Digital-first must not become digital-only: new study highlights digital exclusion among UK veterans
Digital services are now central to how people access healthcare, welfare advice, government support and social connection. For many veterans, online services can make support easier to reach, especially when specialist provision is geographically dispersed.
In the Veterans’ Digital Needs Study, we surveyed 1,607 UK Armed Forces veterans to understand their digital access, digital barriers and digital needs. The findings show that digital exclusion is not simply about whether someone owns a smartphone or can connect to the internet. Many veterans had access to devices and described themselves as confident using digital technologies, but still reported cost barriers, data limits, privacy concerns and difficulties using online services.
What we found
Among respondents, 41.7% reported digital exclusion. This was measured by asking veterans whether they had ever felt excluded or disadvantaged because of a lack of digital access or skills. Those answering “yes, often” or “yes, occasionally” were classified as digitally excluded.
This is notable because the survey was completed online. Veterans with the most severe digital exclusion, including those without internet access or those unable to complete an online questionnaire, are likely to be under-represented. The findings therefore suggest that digital exclusion is present even among veterans who are already online.
| Finding | Result |
|---|---|
| Veterans included in the descriptive sample | 1,607 |
| Reported digital exclusion | 41.7% |
| Reported a cost barrier | 60.2% |
| Sometimes or often ran out of phone data or minutes | 57.7% |
| Accessed healthcare services online in the past year | 52.2% |
| Accessed government or public services online in the past year | 48.7% |
| Experienced difficulties using digital platforms for essential services | 26.3% |
The findings challenge a narrow understanding of digital exclusion. A veteran may own a smartphone, have internet access and still be digitally excluded if they cannot afford enough data, cannot complete online forms, are worried about privacy, or feel unable to use digital systems when anxious, depressed or isolated.
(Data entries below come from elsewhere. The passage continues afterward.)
/-- HITCH (R218) and UNHITCH (R219): the masks refused, the wait, the rendezvous that fuses the members with what each finds in d, and the dissolution. -/
def Obligations.Hitches : Prop :=
  ∀ (d a : Reg) s, let k : BitVec 16 := (s.reg a).setWidth 16
    let named := bits (s.reg a) 63 16 = 0 ∧ k.getLsbD (coreIdOf s.cur.core) = true ∧ k &&& ~~~s.groupMask = 0#16
    let word := fun (f : BitVec 16) (l : Nat) => BitVec.ofNat 64 (l * 2 ^ 16 + f.toNat)
    let member := fun (t : State) (m : ThreadId) (r : Reg) (v : Word) =>
      (t.thread m).state = .ready ∧ ((s.thread m).replay = none → (t.thread m).pc = (s.thread m).pc + 4)
        ∧ ∀ n, regNo (t.thread m) n = if n = (s.thread m).regId r ∧ n ≠ 0 then some v else regNo (s.thread m) n
    (s.cur.slot ≠ 0 → ∃ t, exec (.hitch d a) s = .next t ∧ WroteReg s t d 0 0)
    ∧ (∀ h, s.cur.slot = 0 → s.me.hitch = some h → ∃ t, exec (.hitch d a) s = .next t
      ∧ WroteReg s t d (word h.mask h.leader) 0)
    ∧ (s.cur.slot = 0 → s.me.hitch = none → ¬ named → ∃ t, exec (.hitch d a) s = .next t ∧ WroteReg s t d 0 0)
    ∧ (s.cur.slot = 0 → s.me.hitch = none → named → s.rendezvous s.me.pc k = none →
      ∃ t, exec (.hitch d a) s = .next t ∧ Waits s t (.hitch s.me.pc k) (.hitch d a))
    ∧ (∀ f, s.cur.slot = 0 → s.me.hitch = none → named → s.rendezvous s.me.pc k = some f →
      ((hitchMembers s.cur f).length = 1 → ∃ t, exec (.hitch d a) s = .next t ∧ WroteReg s t d (word f (leaderOf f)) 0)
      ∧ (2 ≤ (hitchMembers s.cur f).length → ∃ t, exec (.hitch d a) s = .next t
        ∧ (∀ c p, t.loadByte c p = s.loadByte c p)
        ∧ (∀ m ∈ hitchMembers s.cur f, (t.thread m).hitch = some ⟨f, leaderOf f, 0⟩ ∧ (t.thread m).hitched = true)
        ∧ member t s.cur d (word f (leaderOf f))
        ∧ ∀ m ∈ hitchMembers s.cur f, ∀ r x, m ≠ s.cur → (s.thread m).word = wordOf (.hitch r x) →
            member t m r (word f (leaderOf f))))
    ∧ (s.rendezvous s.me.pc k = none ↔ ∃ i, i < 16 ∧ k.getLsbD i = true ∧ (let m : ThreadId := ⟨16 * clusterOf s.cur.core + i, 0⟩
        m ≠ s.cur ∧ (s.thread m).state.live = true ∧ (s.thread m).waitOf ≠ some (.hitch s.me.pc k)))
    ∧ (s.me.hitch = none → ∃ t, exec (.unhitch d) s = .next t ∧ WroteReg s t d 0 0)
    ∧ (∀ h, s.me.hitch = some h → h.mask.getLsbD (coreIdOf s.cur.core) = true → s.cur.slot = 0 →
      ∃ t, exec (.unhitch d) s = .next t ∧ (∀ c p, t.loadByte c p = s.loadByte c p)
        ∧ ∀ m ∈ hitchMembers s.cur h.mask, (t.thread m).hitch = none ∧ (t.thread m).hitched = false
          ∧ member t m d (word h.mask h.leader))

/-- ENQ (R250) and QRES (R251) on a resident descriptor, which they touch (R240), and QPIN (R252), which touches none. -/
def Obligations.QueueInstructions : Prop :=
  (∀ (d a b : Reg) s,
      let h := bits (s.reg a) 11 0
      let x := s.me.ctx
      let q := s.myCtx.queue h
      let u := s.updDie q.home (·.touch x h)
      (bits (s.reg a) 63 12 ≠ 0 → exec (.enq d a b) s = .next (s.trap 8 (s.reg a)))
      ∧ (bits (s.reg a) 63 12 = 0 → s.myRes h = 0 → exec (.enq d a b) s = .next (s.trap 8 (BitVec.ofNat 64 h)))
      ∧ (bits (s.reg a) 63 12 = 0 → s.myRes h ≠ 0 → (s.reg b).toNat % 8 ≠ 0 → exec (.enq d a b) s = .next (s.trap 2 (s.reg b)))
      ∧ (bits (s.reg a) 63 12 = 0 → s.myRes h ≠ 0 → (s.reg b).toNat % 8 = 0 → (s.die q.home).isResident x h = true →
        ∀ p l, addrClass (s.reg b) = .loc ∨ (s.reg b).toNat % 65536 + q.rbytes ≤ 65536 →
        u.check s.cur (s.reg b) q.rbytes 8 .read = .ok p → u.meetsBad s.cur.core p q.rbytes = false → (∀ e y, p ≠ .remote e y) →
        u.engineSpan s.cur.core x (!s.me.sup) .write (q.base + BitVec.ofNat 64 (q.tail * q.rbytes)) q.rbytes = .ok l →
        ∃ t, exec (.enq d a b) s = .next t
          ∧ WroteReg (u.enqueue h q l (u.loadBytes s.cur.core p q.rbytes)) t d (BitVec.ofNat 64 q.tail) 0)
      ∧ (bits (s.reg a) 63 12 = 0 → s.myRes h ≠ 0 → (s.reg b).toNat % 8 = 0 → (s.die q.home).isResident x h = false → Fresh s →
        ∃ t, exec (.enq d a b) s = .next t ∧ Waits (u.hpm s.cur.core 0x18 1) t (.swap q.home h) (.enq d a b)))
  ∧ (∀ (d a b : Reg) s,
      let h := bits (s.reg a) 11 0
      let x := s.me.ctx
      let q := s.myCtx.queue h
      let u := s.updDie q.home (·.touch x h)
      (bits (s.reg a) 63 12 ≠ 0 ∨ bits (s.reg b) 63 32 ≠ 0 ∨ s.chunkOf s.cur.core = none →
        ∃ t, exec (.qres d a b) s = .next t ∧ WroteReg s t d 0 0)
      ∧ ∀ g k, bits (s.reg a) 63 12 = 0 → bits (s.reg b) 63 32 = 0 → s.chunkOf s.cur.core = some (x, g, k) →
        let no := (q.kind ≠ .node ∧ q.kind ≠ .encoder) ∨ (16 ≤ (k.resv.filter (fun r => r.2 != 0)).length ∧ k.res h = 0)
        (no → ∃ t, exec (.qres d a b) s = .next t ∧ WroteReg s t d 0 0)
        ∧ (¬ no → (s.die q.home).isResident x h = true →
          let n := min (s.reg b).toNat q.room
          ∃ t, exec (.qres d a b) s = .next t
            ∧ WroteReg ((u.updQueue x h (fun q => { q with reserved := q.reserved + n })).updChunk x g.id
                (fun k => { k with resv := Tbl.set k.resv h (k.res h + n) })) t d (BitVec.ofNat 64 n) 0)
        ∧ (¬ no → (s.die q.home).isResident x h = false → Fresh s →
          ∃ t, exec (.qres d a b) s = .next t ∧ Waits (u.hpm s.cur.core 0x18 1) t (.swap q.home h) (.qres d a b)))
  ∧ (∀ (d a b : Reg) s, s.me.sup = true →
      let h := bits (s.reg a) 11 0
      let x := s.me.ctx
      let q := s.myCtx.queue h
      (bits (s.reg a) 63 12 ≠ 0 ∨ q.kind = .free → ∃ t, exec (.qpin d a b) s = .next t ∧ WroteReg s t d 1 0)
      ∧ (bits (s.reg a) 63 12 = 0 → q.kind ≠ .free →
        (1 < (s.reg b).toNat → ∃ t, exec (.qpin d a b) s = .next t ∧ WroteReg s t d 3 0)
        ∧ (s.reg b = 1 → q.pinned = true → ∃ t, exec (.qpin d a b) s = .next t ∧ WroteReg s t d 0 0)
        ∧ (s.reg b = 1 → q.pinned = false → 224 ≤ s.pinnedOn q.home → ∃ t, exec (.qpin d a b) s = .next t ∧ WroteReg s t d 2 0)
        ∧ (s.reg b = 1 → q.pinned = false → s.pinnedOn q.home < 224 →
          ((s.die q.home).isResident x h = true → ∃ t, exec (.qpin d a b) s = .next t
            ∧ WroteReg (s.updQueue x h (fun q => { q with pinned := true })) t d 0 0)
          ∧ ((s.die q.home).isResident x h = false → ∃ t, exec (.qpin d a b) s = .next t
            ∧ Waits (s.updDie q.home (·.fetch x h)) t (.swap q.home h) (.qpin d a b)))
        ∧ (s.reg b = 0 → ∃ t, exec (.qpin d a b) s = .next t
          ∧ WroteReg (s.updQueue x h (fun q => { q with pinned := false })) t d 0 0)))

/-- LAUNCH (R234), TLINK (R235), TRIG (R236) and KWAIT (R237), and the atomic accesses of a TCB (R233). -/
def Obligations.KernelInstructions : Prop :=
  (∀ (d a b : Reg) s,
      bits (s.reg a) 5 0 = 0 → addrClass (s.reg a) = .global → s.reg b = 0 →
      ∀ p bs c, s.check s.cur (s.reg a) 64 64 .read = .ok (.hbm p) → s.meetsBad s.cur.core (.hbm p) 64 = false →
      bs = s.loadBytes s.cur.core (.hbm p) 64 → 
      (parseCard (s.reg a) bs = none → ∃ t, exec (.launch d a b) s = .next t ∧ WroteReg s t d (BitVec.ofNat 64 (2 ^ 32)) 0)
      ∧ (parseCard (s.reg a) bs = some (c, 0) →
        (s.launchCode s.me.ctx c ≠ 0 → ∃ t, exec (.launch d a b) s = .next t
          ∧ WroteReg s t d (BitVec.ofNat 64 (s.launchCode s.me.ctx c * 2 ^ 32)) 0)
        ∧ (s.launchCode s.me.ctx c = 0 → ∃ t, exec (.launch d a b) s = .next t
          ∧ WroteReg (s.release.addKernel s.me.ctx c 0 false none) t d ((nextKid s.myCtx.lastKid).setWidth 64) 0)))
  ∧ (∀ (d a b : Reg) s p bs c y, bits (s.reg a) 5 0 = 0 → addrClass (s.reg a) = .global → s.reg b ≠ 0 →
      bits (s.reg b) 5 0 = 0 → addrClass (s.reg b) = .global →
      s.check s.cur (s.reg a) 64 64 .read = .ok (.hbm p) → s.meetsBad s.cur.core (.hbm p) 64 = false →
      bs = s.loadBytes s.cur.core (.hbm p) 64 → parseCard (s.reg a) bs = some (c, 0) → s.launchCode s.me.ctx c = 0 →
      s.check s.cur (s.reg b) 64 64 .read = .ok (.hbm y) → s.meetsBad s.cur.core (.hbm y) 64 = false →
      let st := dwordAt (s.loadBytes s.cur.core (.hbm y) 64) 16
      (bits st 5 4 ≠ 0 ∨ 5 < bits st 2 0 → ∃ t, exec (.launch d a b) s = .next t
        ∧ WroteReg s t d (BitVec.ofNat 64 (5 * 2 ^ 32)) 0)
      ∧ (bits st 5 4 = 0 → bits st 2 0 ≤ 5 → s.check s.cur (s.reg b) 64 64 .atomic = .ok (.hbm y) →
        let r := s.release
        let kid := nextKid s.myCtx.lastKid
        let pred := bits (dwordAt (r.homeBytes s.cur.core (.hbm y) 64) 0) 31 0
        ∃ t, exec (.launch d a b) s = .next t
          ∧ WroteReg (((r.dirty (s.reg b)).launchTcb s.cur.core (.hbm y) kid (s.reg a)).addKernel s.me.ctx c (s.reg b)
              (pred != 0) none) t d (kid.setWidth 64) 0))
  ∧ (∀ (d a : Reg) s,
      (s.cur.slot = 0 → ∃ t, exec .trig s = .next t ∧ WentOn (s.release.updMe (fun x => { x with trigDone := true })) t)
      ∧ (s.cur.slot ≠ 0 → ∃ t, exec .trig s = .next t ∧ WentOn s.release t)
      ∧ (bits (s.reg a) 63 32 = 0 → s.reg a ≠ 0 → (s.myCtx.lastKid - (s.reg a).setWidth 32).toNat < 2 ^ 31 →
        (s.reg a).toNat ≠ s.me.kernid →
        (s.myCtx.kidLive ((s.reg a).setWidth 32) = false → ∃ t, exec (.kwait d a) s = .next t ∧ WroteReg s t d 0 0)
        ∧ (s.myCtx.kidLive ((s.reg a).setWidth 32) = true → ∃ t, exec (.kwait d a) s = .next t
            ∧ Waits s t (.kernel ((s.reg a).setWidth 32)) (.kwait d a)))
      ∧ (s.reg a = 0 ∨ bits (s.reg a) 63 32 ≠ 0 ∨ 2 ^ 31 ≤ (s.myCtx.lastKid - (s.reg a).setWidth 32).toNat →
          ∃ t, exec (.kwait d a) s = .next t ∧ WroteReg s t d 1 0)
      ∧ (1 ≤ (s.reg a).toNat → (s.reg a).toNat < 2 ^ 32 → (s.myCtx.lastKid - (s.reg a).setWidth 32).toNat < 2 ^ 31 →
          (s.reg a).toNat = s.me.kernid → ∃ t, exec (.kwait d a) s = .next t ∧ WroteReg s t d 2 0))
  ∧ (∀ (d a b : Reg) s p q, bits (s.reg a) 5 0 = 0 → bits (s.reg a) 63 56 = 0 → bits (s.reg b) 5 1 = 0 → bits (s.reg b) 63 56 = 0 →
      let tb := BitVec.ofNat 64 ((s.reg b).toNat / 64 * 64)
      s.check s.cur (s.reg a) 64 64 .atomic = .ok p → s.check s.cur tb 64 64 .atomic = .ok q →
      let r := s.release
      let c := s.cur.core
      let pa := r.homeBytes c p 64
      let pb := r.homeBytes c q 64
      let u := r.readBy c [(p, 64), (q, 64)]
      let n := bits (dwordAt pa 16) 2 0
      let closed := bits (dwordAt pa 16) 5 4 = 3 ∨ ((s.reg b).getLsbD 0 = true ∧ (dwordAt pa 16).getLsbD 3 = true);
      (bits (dwordAt pb 16) 5 4 ≠ 0 → ∃ t, exec (.tlink d a b) s = .next t ∧ WroteReg u t d 3 0)
      ∧ (bits (dwordAt pb 16) 5 4 = 0 →
        (closed → ∃ t, exec (.tlink d a b) s = .next t ∧ WroteReg u t d 1 0)
        ∧ (¬ closed → 5 ≤ n → ∃ t, exec (.tlink d a b) s = .next t ∧ WroteReg u t d 2 0)
        ∧ (¬ closed → n < 5 →
          let v := ((u.dirty (s.reg a)).dirty tb).writeAt c (p.plus (24 + 8 * n)) (wordBytes (s.reg b))
          let w := ((v.rmw c (p.plus 16) 0 true 1).2.rmw c q 0 false 1).2
          ∃ t, exec (.tlink d a b) s = .next t ∧ WroteReg w t d 0 0)))
  ∧ (∀ s c p (dword : Bool) (v : Word), MemOk s → (∀ e x, p ≠ .remote e x) →
      let n := if dword then 8 else 4
      let old := leValue (s.homeBytes c p n)
      let new := leBytes n ((old + v.toNat) % 2 ^ (8 * n))
      let t := (s.rmw c p 0 dword v).2
      (s.rmw c p 0 dword v).1 = old
        ∧ (∀ x, (∀ e y, x ≠ .remote e y) → t.memByte c x = (writeCovers x (p, new)).getD (s.memByte c x))
        ∧ ∀ x i die, p = .hbm x → i < n → t.hbmByte die (x + i) = t.hbm.byte (x + i))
Digital exclusion was linked to poorer mental health and loneliness
We also examined whether self-reported digital exclusion was associated with probable depression, probable anxiety and probable loneliness. After accounting for a range of factors, those who reported digital exclusion had higher odds of screening positive for depression, anxiety and loneliness.
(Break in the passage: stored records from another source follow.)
@[simp] theorem Tbl.get_nil {α : Type} (d : α) (k : Nat) : Tbl.get ([] : Tbl α) d k = d := rfl

theorem Tbl.get_set {α : Type} (t : Tbl α) (d : α) (j k : Nat) (v : α) :
    (t.set k v).get d j = if j = k then v else t.get d j := by
  induction t with
  | nil =>
    simp only [Tbl.set, Tbl.get]
    by_cases h : j = k
    · simp [h]
    · have : k ≠ j := fun e => h e.symm
      simp [h, this]
  | cons p rest ih =>
    obtain ⟨i, u⟩ := p
    simp only [Tbl.set]
    split
    · rename_i h
      subst h
      simp only [Tbl.get]
      by_cases g : i = j
      · simp [g]
      · have : j ≠ i := fun e => g e.symm
        simp [g, this]
    · split
      · simp only [Tbl.get]
        by_cases g : k = j
        · simp [g]
        · have : j ≠ k := fun e => g e.symm
          simp [g, this]
      · rename_i h _
        simp only [Tbl.get, ih]
        by_cases g : i = j
        · have : j ≠ k := fun e => h (g.trans e)
          simp [g, this]
        · simp [g]

@[simp] theorem Tbl.get_set_self {α : Type} (t : Tbl α) (d : α) (k : Nat) (v : α) : (t.set k v).get d k = v := by
  simp [Tbl.get_set]

@[simp] theorem Tbl.get_set_ne {α : Type} (t : Tbl α) (d : α) {j k : Nat} (v : α) (h : j ≠ k) :
    (t.set k v).get d j = t.get d j := by
  simp [Tbl.get_set, h]

end Sys2Proof

namespace Sys2Proof.Machine

open Sys2Proof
| Outcome | Adjusted association among digitally excluded veterans |
|---|---|
| Probable depression | 38% higher odds |
| Probable anxiety | 63% higher odds |
| Probable loneliness | 85% higher odds |
These findings do not prove that digital exclusion causes poorer mental health. The study was cross-sectional, so the relationship could work in both directions. Poor mental health may make it harder to engage with digital systems, while digital exclusion may also make it harder to access support, maintain social connection or complete essential tasks.
However, the pattern is consistent and important. If public services, healthcare, welfare support and charity provision move online without adequate safeguards, people already experiencing depression, anxiety or loneliness may face additional barriers.
Why this matters for veteran services
Digital innovation has considerable potential for the Armed Forces community. Online services can support mental health, alcohol reduction, transition from service, social connection and access to specialist advice. They can also reduce geographical barriers and allow people to access help at a time and place that suits them.
For some veterans, the issue is not whether a digital service exists. The issue is whether that service becomes the only practical route into support. If appointment systems, forms, triage, welfare applications and charity support are increasingly online, those who struggle digitally may experience delayed help-seeking, incomplete applications or disengagement.
What should change
The findings point to several practical actions for government, the NHS, local authorities, the Office for Veterans’ Affairs, the Ministry of Defence, Armed Forces charities and veteran-facing organisations:
- Digital needs screening should become routine. Services should ask about affordability, access to data, confidence, privacy, trust and whether someone has help available. Simply asking whether someone has a device is not enough.
- Telephone, postal, community-based and face-to-face routes remain essential for people who cannot use digital routes easily or safely.
- Data, connectivity and device reliability affect whether people can access support. These barriers should be recognised in service planning.
- People should be given plain-English explanations of how their data is handled, who can see it and how confidentiality is protected.
- Digital services should work on older devices, minimise data use, use plain language and offer assisted-use options.
- Digital services should not only measure who uses them. They should also assess who they fail to reach.
Conclusion
Digital-first services can be effective, convenient and scalable. But they are only equitable if digital inclusion is built in from the start. For veteran-facing services, continue digital innovation, but pair it with practical safeguards. Routine digital needs screening, support with affordability and skills, privacy reassurance and genuinely available non-digital routes should be central to digital-first public services. Digital-first must not mean digital-only.